Miss Gulch is back in all the glory Hollywood denied her. She sings (at last!). She plays a mean piano (and what other kind?) She gives us the dirt. She dumps Hollywood and gives the real world a try – and lands a job as well as the next man (and lands the next man, as well). She lays her soul bare, and yours if you dare. So turn on the phone machine, turn Judy's picture to the wall, turn up the volume, and welcome to the wit and wisdom of Miss Gulch – “Entertainess Extraordinaire!”


MISS GULCH RETURNS! is my musical comedy valentine to the romantically disenfranchised. In this vivisection of a stereotype, a contemporary sophisticate trades identities with the infamous curmudgeon, now liberated from her two-dimensional image on the screen. She dismantles her own stereotype in a new, unlikely profession – cabaret entertainer!

"I'm A Bitch" is her theme song – Miss Gulch knows who she is and she loves every minute of it. "Pour Me A Man" is the hit song – something Fats Waller might have written if he were a elderly lady sitting in a bar without a date. She can have every liquid entertainment the bartender knows how to make – except the one she wants the most.

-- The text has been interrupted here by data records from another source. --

/-! ### setCore -/

@[simp] theorem State.setCore_pending (s : State) (c : Nat) (k : Core) : (s.setCore c k).pending = s.pending := rfl
@[simp] theorem State.setCore_free (s : State) (c : Nat) (k : Core) : (s.setCore c k).free = s.free := rfl
@[simp] theorem State.setCore_regs (s : State) (c : Nat) (k : Core) : (s.setCore c k).regs = s.regs := rfl
@[simp] theorem State.setCore_doms (s : State) (c : Nat) (k : Core) : (s.setCore c k).doms = s.doms := rfl
@[simp] theorem State.setCore_latch (s : State) (c : Nat) (k : Core) : (s.setCore c k).latch = s.latch := rfl
@[simp] theorem State.setCore_prior (s : State) (c : Nat) (k : Core) : (s.setCore c k).prior = s.prior := rfl
@[simp] theorem State.setCore_latchDoms (s : State) (c : Nat) (k : Core) : (s.setCore c k).latchDoms = s.latchDoms := rfl
@[simp] theorem State.setCore_shadows (s : State) (c : Nat) (k : Core) : (s.setCore c k).shadows = s.shadows := rfl
@[simp] theorem State.setCore_commits (s : State) (c : Nat) (k : Core) : (s.setCore c k).commits = s.commits := rfl
@[simp] theorem State.setCore_time (s : State) (c : Nat) (k : Core) : (s.setCore c k).time = s.time := rfl
@[simp] theorem State.setCore_beat (s : State) (c : Nat) (k : Core) : (s.setCore c k).beat = s.beat := rfl
@[simp] theorem State.setCore_lines (s : State) (c : Nat) (k : Core) : (s.setCore c k).lines = s.lines := rfl
@[simp] theorem State.setCore_yards (s : State) (c : Nat) (k : Core) : (s.setCore c k).yards = s.yards := rfl
@[simp] theorem State.setCore_platforms (s : State) (c : Nat) (k : Core) : (s.setCore c k).platforms = s.platforms := rfl
@[simp] theorem State.setCore_pools (s : State) (c : Nat) (k : Core) : (s.setCore c k).pools = s.pools := rfl
@[simp] theorem State.setCore_combine (s : State) (c : Nat) (k : Core) : (s.setCore c k).combine = s.combine := rfl
@[simp] theorem State.setCore_exits (s : State) (c : Nat) (k : Core) : (s.setCore c k).exits = s.exits := rfl
@[simp] theorem State.setCore_streams (s : State) (c : Nat) (k : Core) : (s.setCore c k).streams = s.streams := rfl
@[simp] theorem State.setCore_fabric (s : State) (c : Nat) (k : Core) : (s.setCore c k).fabric = s.fabric := rfl
@[simp] theorem State.setCore_rmem (s : State) (c : Nat) (k : Core) : (s.setCore c k).rmem = s.rmem := rfl
@[simp] theorem State.setCore_colls (s : State) (c : Nat) (k : Core) : (s.setCore c k).colls = s.colls := rfl
@[simp] theorem State.setCore_tiers (s : State) (c : Nat) (k : Core) : (s.setCore c k).tiers = s.tiers := rfl
@[simp] theorem State.setCore_clip (s : State) (c : Nat) (k : Core) : (s.setCore c k).clip = s.clip := rfl
@[simp] theorem State.setCore_slots (s : State) (c : Nat) (k : Core) : (s.setCore c k).slots = s.slots := rfl
@[simp] theorem State.setCore_swap (s : State) (c : Nat) (k : Core) : (s.setCore c k).swap = s.swap := rfl
@[simp] theorem State.setCore_manager (s : State) (c : Nat) (k : Core) : (s.setCore c k).manager = s.manager := rfl
@[simp] theorem State.setCore_host (s : State) (c : Nat) (k : Core) : (s.setCore c k).host = s.host := rfl
@[simp] theorem State.setCore_nv (s : State) (c : Nat) (k : Core) : (s.setCore c k).nv = s.nv := rfl
@[simp] theorem State.setCore_security (s : State) (c : Nat) (k : Core) : (s.setCore c k).security = s.security := rfl
@[simp] theorem State.setCore_package (s : State) (c : Nat) (k : Core) : (s.setCore c k).package = s.package := rfl

/-! ### updCore -/

@[simp] theorem State.updCore_pending (s : State) (c : Nat) (f : Core → Core) : (s.updCore c f).pending = s.pending := rfl
@[simp] theorem State.updCore_free (s : State) (c : Nat) (f : Core → Core) : (s.updCore c f).free = s.free := rfl
@[simp] theorem State.updCore_regs (s : State) (c : Nat) (f : Core → Core) : (s.updCore c f).regs = s.regs := rfl
@[simp] theorem State.updCore_doms (s : State) (c : Nat) (f : Core → Core) : (s.updCore c f).doms = s.doms := rfl
@[simp] theorem State.updCore_latch (s : State) (c : Nat) (f : Core → Core) : (s.updCore c f).latch = s.latch := rfl
@[simp] theorem State.updCore_prior (s : State) (c : Nat) (f : Core → Core) : (s.updCore c f).prior = s.prior := rfl
@[simp] theorem State.updCore_latchDoms (s : State) (c : Nat) (f : Core → Core) : (s.updCore c f).latchDoms = s.latchDoms := rfl
@[simp] theorem State.updCore_shadows (s : State) (c : Nat) (f : Core → Core) : (s.updCore c f).shadows = s.shadows := rfl
@[simp] theorem State.updCore_commits (s : State) (c : Nat) (f : Core → Core) : (s.updCore c f).commits = s.commits := rfl
@[simp] theorem State.updCore_time (s : State) (c : Nat) (f : Core → Core) : (s.updCore c f).time = s.time := rfl
@[simp] theorem State.updCore_beat (s : State) (c : Nat) (f : Core → Core) : (s.updCore c f).beat = s.beat := rfl
@[simp] theorem State.updCore_lines (s : State) (c : Nat) (f : Core → Core) : (s.updCore c f).lines = s.lines := rfl
@[simp] theorem State.updCore_yards (s : State) (c : Nat) (f : Core → Core) : (s.updCore c f).yards = s.yards := rfl
@[simp] theorem State.updCore_platforms (s : State) (c : Nat) (f : Core → Core) : (s.updCore c f).platforms = s.platforms := rfl
@[simp] theorem State.updCore_pools (s : State) (c : Nat) (f : Core → Core) : (s.updCore c f).pools = s.pools := rfl
@[simp] theorem State.updCore_combine (s : State) (c : Nat) (f : Core → Core) : (s.updCore c f).combine = s.combine := rfl
@[simp] theorem State.updCore_exits (s : State) (c : Nat) (f : Core → Core) : (s.updCore c f).exits = s.exits := rfl
@[simp] theorem State.updCore_streams (s : State) (c : Nat) (f : Core → Core) : (s.updCore c f).streams = s.streams := rfl
@[simp] theorem State.updCore_fabric (s : State) (c : Nat) (f : Core → Core) : (s.updCore c f).fabric = s.fabric := rfl
@[simp] theorem State.updCore_rmem (s : State) (c : Nat) (f : Core → Core) : (s.updCore c f).rmem = s.rmem := rfl
@[simp] theorem State.updCore_colls (s : State) (c : Nat) (f : Core → Core) : (s.updCore c f).colls = s.colls := rfl
@[simp] theorem State.updCore_tiers (s : State) (c : Nat) (f : Core → Core) : (s.updCore c f).tiers = s.tiers := rfl
@[simp] theorem State.updCore_clip (s : State) (c : Nat) (f : Core → Core) : (s.updCore c f).clip = s.clip := rfl
@[simp] theorem State.updCore_slots (s : State) (c : Nat) (f : Core → Core) : (s.updCore c f).slots = s.slots := rfl
@[simp] theorem State.updCore_swap (s : State) (c : Nat) (f : Core → Core) : (s.updCore c f).swap = s.swap := rfl
@[simp] theorem State.updCore_manager (s : State) (c : Nat) (f : Core → Core) : (s.updCore c f).manager = s.manager := rfl
@[simp] theorem State.updCore_host (s : State) (c : Nat) (f : Core → Core) : (s.updCore c f).host = s.host := rfl
@[simp] theorem State.updCore_nv (s : State) (c : Nat) (f : Core → Core) : (s.updCore c f).nv = s.nv := rfl
@[simp] theorem State.updCore_security (s : State) (c : Nat) (f : Core → Core) : (s.updCore c f).security = s.security := rfl
@[simp] theorem State.updCore_package (s : State) (c : Nat) (f : Core → Core) : (s.updCore c f).package = s.package := rfl

/-! ### inject -/

@[simp] theorem State.inject_pending (s : State) (p : Packet) : (s.inject p).pending = s.pending := rfl
@[simp] theorem State.inject_free (s : State) (p : Packet) : (s.inject p).free = s.free := rfl
@[simp] theorem State.inject_regs (s : State) (p : Packet) : (s.inject p).regs = s.regs := rfl
@[simp] theorem State.inject_doms (s : State) (p : Packet) : (s.inject p).doms = s.doms := rfl
@[simp] theorem State.inject_latch (s : State) (p : Packet) : (s.inject p).latch = s.latch := rfl
@[simp] theorem State.inject_prior (s : State) (p : Packet) : (s.inject p).prior = s.prior := rfl
@[simp] theorem State.inject_latchDoms (s : State) (p : Packet) : (s.inject p).latchDoms = s.latchDoms := rfl
@[simp] theorem State.inject_shadows (s : State) (p : Packet) : (s.inject p).shadows = s.shadows := rfl
@[simp] theorem State.inject_commits (s : State) (p : Packet) : (s.inject p).commits = s.commits := rfl
@[simp] theorem State.inject_time (s : State) (p : Packet) : (s.inject p).time = s.time := rfl
@[simp] theorem State.inject_beat (s : State) (p : Packet) : (s.inject p).beat = s.beat := rfl
@[simp] theorem State.inject_cores (s : State) (p : Packet) : (s.inject p).cores = s.cores := rfl
@[simp] theorem State.inject_lines (s : State) (p : Packet) : (s.inject p).lines = s.lines := rfl
@[simp] theorem State.inject_yards (s : State) (p : Packet) : (s.inject p).yards = s.yards := rfl
@[simp] theorem State.inject_platforms (s : State) (p : Packet) : (s.inject p).platforms = s.platforms := rfl
@[simp] theorem State.inject_pools (s : State) (p : Packet) : (s.inject p).pools = s.pools := rfl
@[simp] theorem State.inject_combine (s : State) (p : Packet) : (s.inject p).combine = s.combine := rfl
@[simp] theorem State.inject_exits (s : State) (p : Packet) : (s.inject p).exits = s.exits := rfl
@[simp] theorem State.inject_streams (s : State) (p : Packet) : (s.inject p).streams = s.streams := rfl
@[simp] theorem State.inject_rmem (s : State) (p : Packet) : (s.inject p).rmem = s.rmem := rfl
@[simp] theorem State.inject_colls (s : State) (p : Packet) : (s.inject p).colls = s.colls := rfl
@[simp] theorem State.inject_tiers (s : State) (p : Packet) : (s.inject p).tiers = s.tiers := rfl
@[simp] theorem State.inject_clip (s : State) (p : Packet) : (s.inject p).clip = s.clip := rfl
@[simp] theorem State.inject_slots (s : State) (p : Packet) : (s.inject p).slots = s.slots := rfl
@[simp] theorem State.inject_swap (s : State) (p : Packet) : (s.inject p).swap = s.swap := rfl
@[simp] theorem State.inject_manager (s : State) (p : Packet) : (s.inject p).manager = s.manager := rfl
@[simp] theorem State.inject_host (s : State) (p : Packet) : (s.inject p).host = s.host := rfl
@[simp] theorem State.inject_nv (s : State) (p : Packet) : (s.inject p).nv = s.nv := rfl
@[simp] theorem State.inject_security (s : State) (p : Packet) : (s.inject p).security = s.security := rfl
@[simp] theorem State.inject_package (s : State) (p : Packet) : (s.inject p).package = s.package := rfl
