-- ==== Sys2Proof/Tests/Slice0.lean ====
section
/-! SUPPORT. Tests: a command with an operand out of its range for every check of well-formedness, a state and operands that
meet the hypotheses of every statement together, and single steps whose results the manual gives. -/

namespace Sys2Proof.Tests

set_option Elab.async false

open Sys2Proof Sys2Proof.Machine

/-- A state past boot, with some numbers set. -/
def ready (l : List (Nat × Nat)) : State := l.foldl (fun s e => s.setReg e.1 e.2) (State.reset.setReg Reg.bootStage 9)

/-! ### Ill-formed commands are refused -/

/-- A beat-class header of kind k, all of whose fields fit. -/
def hdr (k : Nat) : BeatHdr := ⟨k, 0, 0, 0, 1, 5, 2, 9, 0, 1, 7, 1, 0⟩

/-- A beat-class packet of kind k with an empty payload. -/
def pkt (k : Nat) : BeatPacket := ⟨hdr k, [], [], [], 0, 0⟩

/-- A remote-memory packet of operation o. -/
def rmp (o : Nat) : RmPacket := ⟨o, 0, false, false, 0, 0, 0, 0, 0, 0, 1, 0, []⟩

/-- A collective packet of kind k. -/
def clp (k : Nat) : CollPacket := ⟨k, 0, 0, 0, 0, 0, 0, 0, 0, []⟩

/-- The token of hdr. -/
def tok : TokenId := ⟨5, 2, 9, 0, 1⟩

/-- A routing header from device src to device dst. -/
def rte (src dst : Nat) : RouteHdr := ⟨physAddr dst 0 0, physAddr src 0 0, 0, 0, false, false, 0⟩

/-- A tile of MXINT8 in the arrangement of 256 columns and depth 32. -/
def tile : TileDesc := ⟨.mxint8, .mxint8, 256, 32, 1, .lit 0, .lit 8192⟩

theorem test_wf_beat_and_tables : ∀ i ∈ [Instr.tick [⟨0, 0, none⟩], .tick [⟨13, 0, none⟩], .tick [⟨1, 8, none⟩], .cut 0, .cut 13,
    .tokenLost (2 ^ 32) 0, .tokenLost 0 256, .maintenanceSlot 0 [128],
    .dramRefresh 256 false, .timeExchange 60 0 0 0 0 0 0, .timeExchange 0 65536 0 0 0 0 0,
    .timeExchange 0 0 (2 ^ 64) 0 0 0 0, .hallTimeSet .op (2 ^ 64),
    .dictionaryWrite .op 65536 0 [], .dictionaryWrite .op 0 256 []], i.wf = false := by decide +kernel

theorem test_wf_dispatch : ∀ i ∈ [Instr.stage2Result { tok with tag := 2 ^ 32 } 0 0 0 [] [],
    .stage2Result { tok with lane := 256 } 0 0 0 [] [], .stage2Result { tok with position := 2 ^ 24 } 0 0 0 [] [],
    .stage2Result { tok with gen := 65536 } 0 0 0 [] [], .stage2Result { tok with entryRank := 65536 } 0 0 0 [] [],
    .stage2Result tok 256 0 0 [] [], .stage2Result tok 0 65536 0 [] [], .stage2Result tok 0 0 16 [] [],
    .stage2Result tok 0 0 0 [0] [], .stripedGroupRequest 256 0 tok [], .stripedGroupRequest 0 256 tok [],
    .kvBlockSelection 128 0 0 tok [] [] [], .kvBlockSelection 0 8 0 tok [] [] [], .kvBlockSelection 0 0 256 tok [] [] [],
    .consistHeaderArrival (pkt 2), .chainAllocate 16, .consistArrival 16 (pkt 1), .consistArrival 0 (pkt 3),
    .predictionComplete 256 tok 0, .predictionComplete 0 tok 16, .segmentSeal 128, .expertAnswerSend 256 tok 0 false 0,
    .expertAnswerSend 0 tok 16 false 0, .expertAnswerSend 0 tok 0 false 3145728], i.wf = false := by decide +kernel

theorem test_wf_packets : ∀ p ∈ [{ pkt 1 with hdr := { hdr 1 with kind := 0 } }, { pkt 1 with hdr := { hdr 1 with kind := 8 } },
    { pkt 1 with hdr := { hdr 1 with lslot := 256 } }, { pkt 1 with hdr := { hdr 1 with srcRank := 65536 } },
    { pkt 1 with hdr := { hdr 1 with dstRank := 65536 } }, { pkt 1 with hdr := { hdr 1 with batchTag := 2 ^ 32 } },
    { pkt 1 with hdr := { hdr 1 with lane := 256 } }, { pkt 1 with hdr := { hdr 1 with position := 2 ^ 24 } },
    { pkt 1 with hdr := { hdr 1 with gen := 65536 } }, { pkt 1 with hdr := { hdr 1 with entryRank := 65536 } },
    { pkt 1 with hdr := { hdr 1 with beat := 2 ^ 32 } }, { pkt 1 with hdr := { hdr 1 with nextRank := 65536 } },
    { pkt 1 with hdr := { hdr 1 with homeCluster := 16 } },
    { pkt 1 with entries := List.replicate 17 ⟨0, 0, 0, 0, false, false⟩ },
    { pkt 1 with entries := [⟨16, 0, 0, 0, false, false⟩] }, { pkt 1 with entries := [⟨0, 256, 0, 0, false, false⟩] },
    { pkt 1 with entries := [⟨0, 0, 16384, 0, false, false⟩] }, { pkt 1 with cands := List.replicate 65 (0, 0) },
    { pkt 1 with token := 2 ^ 32 }], (Instr.consistHeaderArrival p).wf = false := by decide +kernel

theorem test_wf_combine : ∀ i ∈ [Instr.answerArrival (pkt 4), .refusalArrival (pkt 2), .manifestArrival (pkt 1),
    .batchCancel .op (2 ^ 32), .cancelNoticeArrival (2 ^ 32) 0 0, .cancelNoticeArrival 0 65536 0, .cancelTakesEffect (2 ^ 32),
    .cancelNoticeExpiry (2 ^ 32) 0, .cancelNoticeExpiry 0 65536, .vocabularyRequestArrival (pkt 1) [] 0,
    .vocabularyRequestArrival (pkt 5) [] 16, .candidateSetArrival (pkt 5), .vocabMerge (2 ^ 32) 0 0, .vocabMerge 0 256 0,
    .vocabMerge 0 0 16, .sampleEndExpiry 16, .sampledTokenArrival (pkt 6)], i.wf = false := by decide +kernel

theorem test_wf_sequencer : ∀ i ∈ [Instr.wordIssue 128, .fence 128 [], .raise 176 (.cluster 0) 1, .raise 160 (.die 0) 1, .raise 0 (.cluster 256) 1,
    .raise 0 (.die 1024) 1, .raise 0 (.die 0) 0, .wait 128 (.die 0), .wait 0 (.die 1024), .barrier 181 (.die 0) 1,
    .barrier 0 (.cluster 256) 1, .barrier 0 (.die 0) 0, .waitOffset 128 0, .hold 128 0, .hold 0 4,
    .config 128 0 ⟨0, .eq, .imm 0⟩, .config 0 4 ⟨0, .eq, .imm 0⟩, .config 0 0 ⟨8, .eq, .imm 0⟩,
    .config 0 0 ⟨0, .eq, .imm (2 ^ 32)⟩, .config 0 0 ⟨0, .eq, .ctr 8⟩, .splice 128], i.wf = false := by decide +kernel

theorem test_wf_engines : ∀ i ∈ [Instr.aePass 128 ⟨.lit 0, .lit 0, 0, true, 0⟩, .aePass 0 ⟨.lit 3145728, .lit 0, 0, true, 0⟩,
    .aePass 0 ⟨.lit 0, .lit 3145728, 0, true, 0⟩, .aePass 0 ⟨.lit 0, .lit 0, 16384, true, 0⟩,
    .aePass 0 ⟨.lit 0, .lit 0, 0, true, 89⟩, .aeTileLoad 128 tile,
    .aeTileLoad 0 { tile with cols := 0 }, .aeTileLoad 0 { tile with depth := 0 }, .aeTileLoad 0 { tile with fold := 0 },
    .aeTileLoad 0 { tile with fold := 3 }, .aeTileLoad 0 { tile with wfmt := .bf16 }, .aeTileLoad 0 { tile with elems := .lit 32 },
    .aeTileLoad 0 { tile with elems := .lit 3145728 },
    .aeTileLoad 0 { tile with scales := .lit 3145728 }, .weightSwap 128 0, .readout 128 ⟨0, 1, .fp32, none, .scratch (.lit 0)⟩,
    .readout 0 ⟨16384, 1, .fp32, none, .scratch (.lit 0)⟩, .readout 0 ⟨0, 16385, .fp32, none, .scratch (.lit 0)⟩,
    .readout 0 ⟨0, 1, .fp32, none, .scratch (.lit 3145728)⟩, .readout 0 ⟨0, 1, .fp32, none, .yard 16 0 tok 0⟩,
    .sePass 128 ⟨.lit 0, 0, .mxint8, .mxint8, .lit 0, .lit 0, .lit 0, 0, true, 0⟩,
    .sePass 0 ⟨.lit 3145728, 0, .mxint8, .mxint8, .lit 0, .lit 0, .lit 0, 0, true, 0⟩,
    .sePass 0 ⟨.lit 0, 0, .mxint8, .mxint8, .lit 0, .lit 3145728, .lit 0, 0, true, 0⟩,
    .sePass 0 ⟨.lit 0, 0, .mxint8, .mxint8, .lit 0, .lit 0, .lit 0, 16384, true, 0⟩,
    .sePass 0 ⟨.lit 0, 0, .mxint8, .mxint8, .lit 0, .lit 0, .lit 0, 0, true, -129⟩,
    .sePass 0 ⟨.lit 0, 0, .bf16, .bf16, .lit 0, .lit 0, .lit 0, 0, true, 0⟩,
    .veOperation 128 ⟨.add, 1, .lit 0, .lit 0, .lit 0, .lit 0, 0, .lit 0⟩,
    .veOperation 0 ⟨.add, 0, .lit 0, .lit 0, .lit 0, .lit 0, 0, .lit 0⟩,
    .veOperation 0 ⟨.add, 1, .lit 3145728, .lit 0, .lit 0, .lit 0, 0, .lit 0⟩,
    .veOperation 0 ⟨.add, 1, .lit 0, .lit 0, .lit 0, .lit 0, 0, .lit 3145728⟩], i.wf = false := by decide +kernel

theorem test_wf_turntable_and_mover : ∀ i ∈ [Instr.quantise 0 ⟨31, 0, true, .fp4, .scratch (.lit 0), .lit 0, .lit 0, .lit 0, 0⟩,
    .quantise 0 ⟨32, 0, true, .fp4, .cell 256 tok 0 false, .lit 0, .lit 0, .lit 0, 0⟩,
    .quantise 128 ⟨32, 0, true, .fp4, .scratch (.lit 0), .lit 0, .lit 0, .lit 0, 0⟩,
    .quantise 0 ⟨32, 16, true, .fp4, .scratch (.lit 0), .lit 0, .lit 0, .lit 0, 0⟩,
    .quantise 0 ⟨32, 0, true, .fp4, .scratch (.lit 3145728), .lit 0, .lit 0, .lit 0, 0⟩,
    .quantise 0 ⟨32, 0, true, .fp4, .scratch (.lit 0), .lit 0, .lit 3145728, .lit 0, 0⟩,
    .quantise 0 ⟨32, 0, true, .fp4, .scratch (.lit 0), .lit 0, .lit 0, .lit 0, 256⟩,
    .dequantise 128 ⟨32, 0, false, .fp4, .lit 0, .lit 0, true, .lit 0⟩,
    .dequantise 0 ⟨32, 48, false, .fp4, .lit 0, .lit 0, true, .lit 0⟩,
    .rotate 128 ⟨32, 32, false, .fp32, .lit 0, .lit 0, true, .lit 0⟩,
    .rotate 0 ⟨32, 32, false, .fp32, .lit 3145728, .lit 0, true, .lit 0⟩,
    .readOutToMx 128 ⟨0, 32, none, 0, .fp4, true, .lit 0, .lit 0, .lit 0, 0⟩,
    .readOutToMx 0 ⟨16384, 32, none, 0, .fp4, true, .lit 0, .lit 0, .lit 0, 0⟩,
    .readOutToMx 0 ⟨0, 32, none, 0, .fp4, true, .lit 0, .lit 0, .lit 0, 256⟩,
    .readOutWithInverseRotation 0 ⟨0, 32, none, 3, .fp32, true, .lit 0, .lit 0, .lit 0, 0⟩,
    .moverTransfer 128 none (.scratch (.lit 0)) (.shared 0) 4, .moverTransfer 0 none (.scratch (.lit 3145728)) (.shared 0) 4,
    .moverTransfer 0 none (.scratch (.lit 0)) (.shared 4194304) 4, .moverTransfer 0 none (.home (2 ^ 32) 0) (.shared 0) 4,
    .moverTransfer 0 none (.home 0 2097152) (.shared 0) 4, .mvRemoteRead 128 0 0 4 (.lit 0) false,
    .mvRemoteRead 0 65536 0 4 (.lit 0) false, .mvRemoteRead 0 0 (2 ^ 64) 4 (.lit 0) false,
    .mvRemoteRead 0 0 0 4 (.lit 3145728) false, .mvRemoteWrite 0 65536 0 4 (.lit 0), .mvRemoteAdd 0 0 (2 ^ 64) .int32 (.lit 0),
    .mvInvalidate 0 65536 0 4, .atomicAdd 128 0 0 true 0 (.lit 0), .atomicMin 0 16 0 true 0 (.lit 0),
    .atomicMax 0 0 0 true (2 ^ 64) (.lit 0), .atomicSwap 128 0 0 true 0 (.lit 0),
    .compareSwap 0 0 0 true (2 ^ 64) 0 (.lit 0), .compareSwap 0 0 0 true 0 (2 ^ 64) (.lit 0)], i.wf = false := by decide +kernel

theorem test_wf_fabric : ∀ i ∈ [Instr.bankWrite .op 128 0 [], .bankWrite .op 0 2 [], .segTemplatesWrite .op 128 [],
    .flitReceive 60 (List.replicate 256 0) 0 0, .flitReceive 0 [0] 0 0, .retryRequest 60 0, .retryRequest 0 65536, .laneFault 60 0,
    .laneRemapDone 60, .portSilenceTimeout 60, .portFail 60, .portTrainingDone 60 true 0 0, .portTrainingDone 0 true 16384 0,
    .portTrainingDone 0 true 0 60, .packetRoute (some 60) ⟨rte 0 1, 0, [], .beat (pkt 1)⟩,
    .packetRoute none ⟨{ rte 0 1 with dst := 2 ^ 20 }, 0, [], .beat (pkt 1)⟩,
    .packetRoute none ⟨{ rte 0 1 with src := 2 ^ 20 }, 0, [], .beat (pkt 1)⟩,
    .packetRoute none ⟨{ rte 0 1 with job := 4096 }, 0, [], .beat (pkt 1)⟩,
    .packetRoute none ⟨{ rte 0 1 with cls := 6 }, 0, [], .beat (pkt 1)⟩,
    .packetRoute none ⟨{ rte 0 1 with lastLevel := 5 }, 0, [], .beat (pkt 1)⟩,
    .truncatedPacketArrival ⟨{ rte 0 1 with cls := 6 }, 0, [], .beat (pkt 1)⟩, .multicastInject 6 0 0 0 (.beat (pkt 1)),
    .multicastInject 4 4096 0 0 (.beat (pkt 1)), .multicastInject 4 0 65536 0 (.beat (pkt 1)),
    .multicastInject 4 0 0 16 (.beat (pkt 1)), .undeliverableNoticeArrival 0 [], .undeliverableNoticeArrival 4 [],
    .undeliverableNoticeArrival 1 (List.replicate 169 0),
    .endNoticeArrival (2 ^ 32) 0 0 0 1, .endNoticeArrival 0 256 0 0 1, .endNoticeArrival 0 0 (2 ^ 24) 0 1,
    .endNoticeArrival 0 0 0 65536 1, .endNoticeArrival 0 0 0 0 0, .endNoticeArrival 0 0 0 0 5, .portPeerPresent 60],
    i.wf = false := by decide +kernel

theorem test_wf_remote : ∀ i ∈ [Instr.rmRead (rmp 2), .rmWrite (rmp 1), .rmAdd (rmp 1), .readData (rmp 1), .ack (rmp 1),
    .nak (rmp 1), .invalidate (rmp 1), .invAck (rmp 1), .rmRead { rmp 1 with dtype := 8 }, .rmRead { rmp 1 with cause := 16 },
    .rmRead { rmp 1 with srcRank := 65536 }, .rmRead { rmp 1 with dstRank := 65536 }, .rmRead { rmp 1 with tag := 65536 },
    .rmRead { rmp 1 with len := 64 }, .rmRead { rmp 1 with jva := 2 ^ 64 }, .rmTimeout 128 0, .rmTimeout 0 65536,
    .rmRecall .op (2 ^ 27), .collStart (.host .mgr []), .collStart (.slot 128 (.lit 0)), .collStart (.slot 0 (.lit 3145728)), .ready { clp 2 with kind := 16 }, .data { clp 1 with phase := 16 },
    .collAck { clp 3 with cause := 16 }, .resend { clp 4 with group := 1024 }, .abort { clp 5 with seqNo := 2 ^ 32 },
    .ready { clp 2 with srcOrd := 65536 }, .ready { clp 2 with dstOrd := 65536 }, .data { clp 1 with chunk := 2 ^ 32 },
    .data { clp 1 with crc := 2 ^ 32 }, .collTimeout 1024 0, .collTimeout 0 (2 ^ 32)], i.wf = false := by decide +kernel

But the big song is "Everyone Worth Taking's Been Taken." Ever been surrounded by happy couples at a party? Or looked at the Wedding Announcements page? How dare people ram their happiness in our faces! If they want to be happy, that's their own private business, but do they have to rub our faces in it? That's the Miss Gulch in all of us – the only romantic stimulation she gets is from a bicycle.

Here are two of my favorite reactions I've gotten from the show. A young, single professional woman came up to me after the show and said, "How did you know what it's like?" "Believe me," I answered, "I know what it's like."


After one performance, a fellow said to me, "I've never seen anyone put on such a ridiculous get-up and become so naked on stage." I’m not sure they got that comment down at NAKED BOYS SINGING.

Fred Barton

Fred Barton and Fred Barton in MISS GULCH RETURNS!